Gregory P. Ballard scite author profile

Synthetic mechanical analogue bone models are valuable tools for consistent analysis of implant performance in both equilibrium and fatigue biomechanical testing. Use of these models has previously been limited by the poor fatigue performance when tested under realistic service loads. An objective was to determine whether a new analogue bone model (Fourth-Generation) using enhanced analogue cortical bone provides significantly improved resistance to high load fracture and fatigue as compared to the current (Third-Generation) bone models in clinically relevant in situ type testing of total hip implants. Six Third-Generation and six Fourth-Generation mechanical analogue proximal femur models were implanted with a cemented mock hip arthroplasty.

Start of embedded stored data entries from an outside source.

/-- An update's steps: verification ends in an end state or begins the load, with the old image kept as the last one unless the
controller is in its ROM loader; the load ends in Loaded or restores the last slot; the handover makes the standby active;
completing, reverting and cancelling end Idle (R525, R529, R531, R534). At power-up with no update under way a controller whose
current image passes its checks runs it, A is active, and the module announces itself; an active controller that is found silent
hands the doors to its partner with fault 0x07; and a fuse step raises the version that OD 0xB002 shows by 1 (R371, R476, R526,
R532). That a silent controller stays silent is the model's choice (log entry 87). -/
def Obligations.Firmware : Prop :=
  (∀ s : State,
     let n := s.fw.newB
     let e := s.verifyEnd s.fw.received
     let goes := fun (c : Instr) (st : Nat) (P : State → Prop) =>
       Answers c s fun t => t.fw.state = st ∧ t.odNum 0xB005 0 = st ∧ t.mem = s.mem ∧ P t
     (s.fw.state = 2 → e ≠ 3 → goes .verificationDone e fun t => t.fw.parts = [] ∧ ∀ b, t.slate b = s.slate b) ∧
     (s.fw.state = 2 → e = 3 → s.noFirmware = false → goes .verificationDone 3 fun t =>
       t.fw.parts = [] ∧ t.fw.image = some (imgOf s.fw.received) ∧ (t.slate n).st = .restarting ∧
       (t.slate n).cur = some (imgOf s.fw.received) ∧ t.slate (!n) = s.slate (!n) ∧
       (t.slate n).last = if (s.slate n).st = .rom then none else (s.slate n).cur) ∧
     (s.fw.state = 3 → s.loadsBoth = false → ∀ i, (s.slate n).cur = some i →
       (goes (.loadingDone true) 4 fun t => (t.slate n).st = .runs ∧ (t.slate n).img = some i ∧ t.slate (!n) = s.slate (!n)) ∧
       (goes (.loadingDone false) 21 fun t => (t.slate n).st = .restarting ∧ (t.slate n).cur = (s.slate n).last ∧
         t.slate (!n) = s.slate (!n))) ∧
     (s.mgmt.held = [] →
       (s.fw.state = 5 → (goes .handoverDone 6 fun t => t.fw.bActive = !s.fw.bActive ∧ ∃ m, t.out.getLast? = some (.stanan broadcast m)) ∧
         goes .handoverConfirmTimeout 4 fun t => t.fw.bActive = s.fw.bActive) ∧
       (s.fw.state = 8 → s.fw.back = true → goes .handoverDone 8 fun t => t.fw.bActive = (!s.fw.bActive) ∧ t.fw.back = false ∧
         (t.slate n).st = .restarting ∧ (t.slate n).cur = (s.slate n).last)) ∧
     (s.fw.state = 7 → ∀ i, (s.slate (!n)).cur = some i → goes .completingDone 0 fun t =>
       (t.slate (!n)).st = .runs ∧ (t.slate (!n)).img = some i ∧ t.fw.fuseTo = max s.fw.fuseTo (s.fw.image.elim 0 (·.svn))) ∧
     (s.fw.state = 8 → s.fw.back = false → ∀ i, (s.slate n).cur = some i → goes .revertingDone 0 fun t =>
       (t.slate n).st = .runs ∧ (t.slate n).img = some i ∧ t.fw.fuseTo = s.fw.fuseTo) ∧
     (s.fw.state = 9 → goes .cancellingDone 0 fun t => t.fw.image = none ∧ t.slate (!n) = s.slate (!n))) ∧
  (∀ s : State,
     (s.life.powerGood = true → s.fw.state = 0 → bit 1 (s.odNum 0x2003 0) = false →
       (∀ b, (s.slate b).st = .restarting ∧ s.bootable (s.slate b).cur true = true) →
       Answers (.slateBootDone true true true true) s fun t =>
         (∀ b, (t.slate b).st = .runs ∧ (t.slate b).img = (s.slate b).cur) ∧ t.fw.bActive = false ∧
         bit 1 (t.odNum 0x2003 0) = true ∧ (∃ m, Out.stanan broadcast m ∈ t.out) ∧ t.mem = s.mem) ∧
     (s.silenceSeen = true → s.mgmt.held = [] → Answers .slateSilence s fun t =>
       t.fw.bActive = (!s.fw.bActive) ∧ t.odNum 0x7011 7 = (s.odNum 0x7011 7 + 1) % 2 ^ 64 ∧
       (t.slate s.fw.bActive).st = (if s.fw.state = 6 then .restarting else .silent) ∧ t.mem = s.mem) ∧
     (s.odNum 0xB002 0 < s.fw.fuseTo → s.fw.fuseTo < 256 → Answers .fuseStep s fun t =>
       t = { s with od := t.od } ∧ t.odNum 0xB002 0 = s.odNum 0xB002 0 + 1 ∧ ∀ i j, j < 256 → i ≠ 0xB002 → t.odGet i j = s.odGet i j))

Each specimen was loaded at 5 Hz in simulated one-legged stance under load control with a maximum compressive load of 2670 N and load ratio of 0.1. Average complete structural failure in Third-Generation femurs occurred at 3.16 million cycles; all specimens exhibited substantial displacement and crazing at well below 3 million cycles. In contrast, all Fourth-Generation femurs sustained 10 million cycles without complete structural failure and showed little change in actuator deflection. The Fourth-Generation femur model performance was sufficient to allow the model to be used in biomechanically relevant load bearing levels with an intramedullary device without model compromise that would affect test results.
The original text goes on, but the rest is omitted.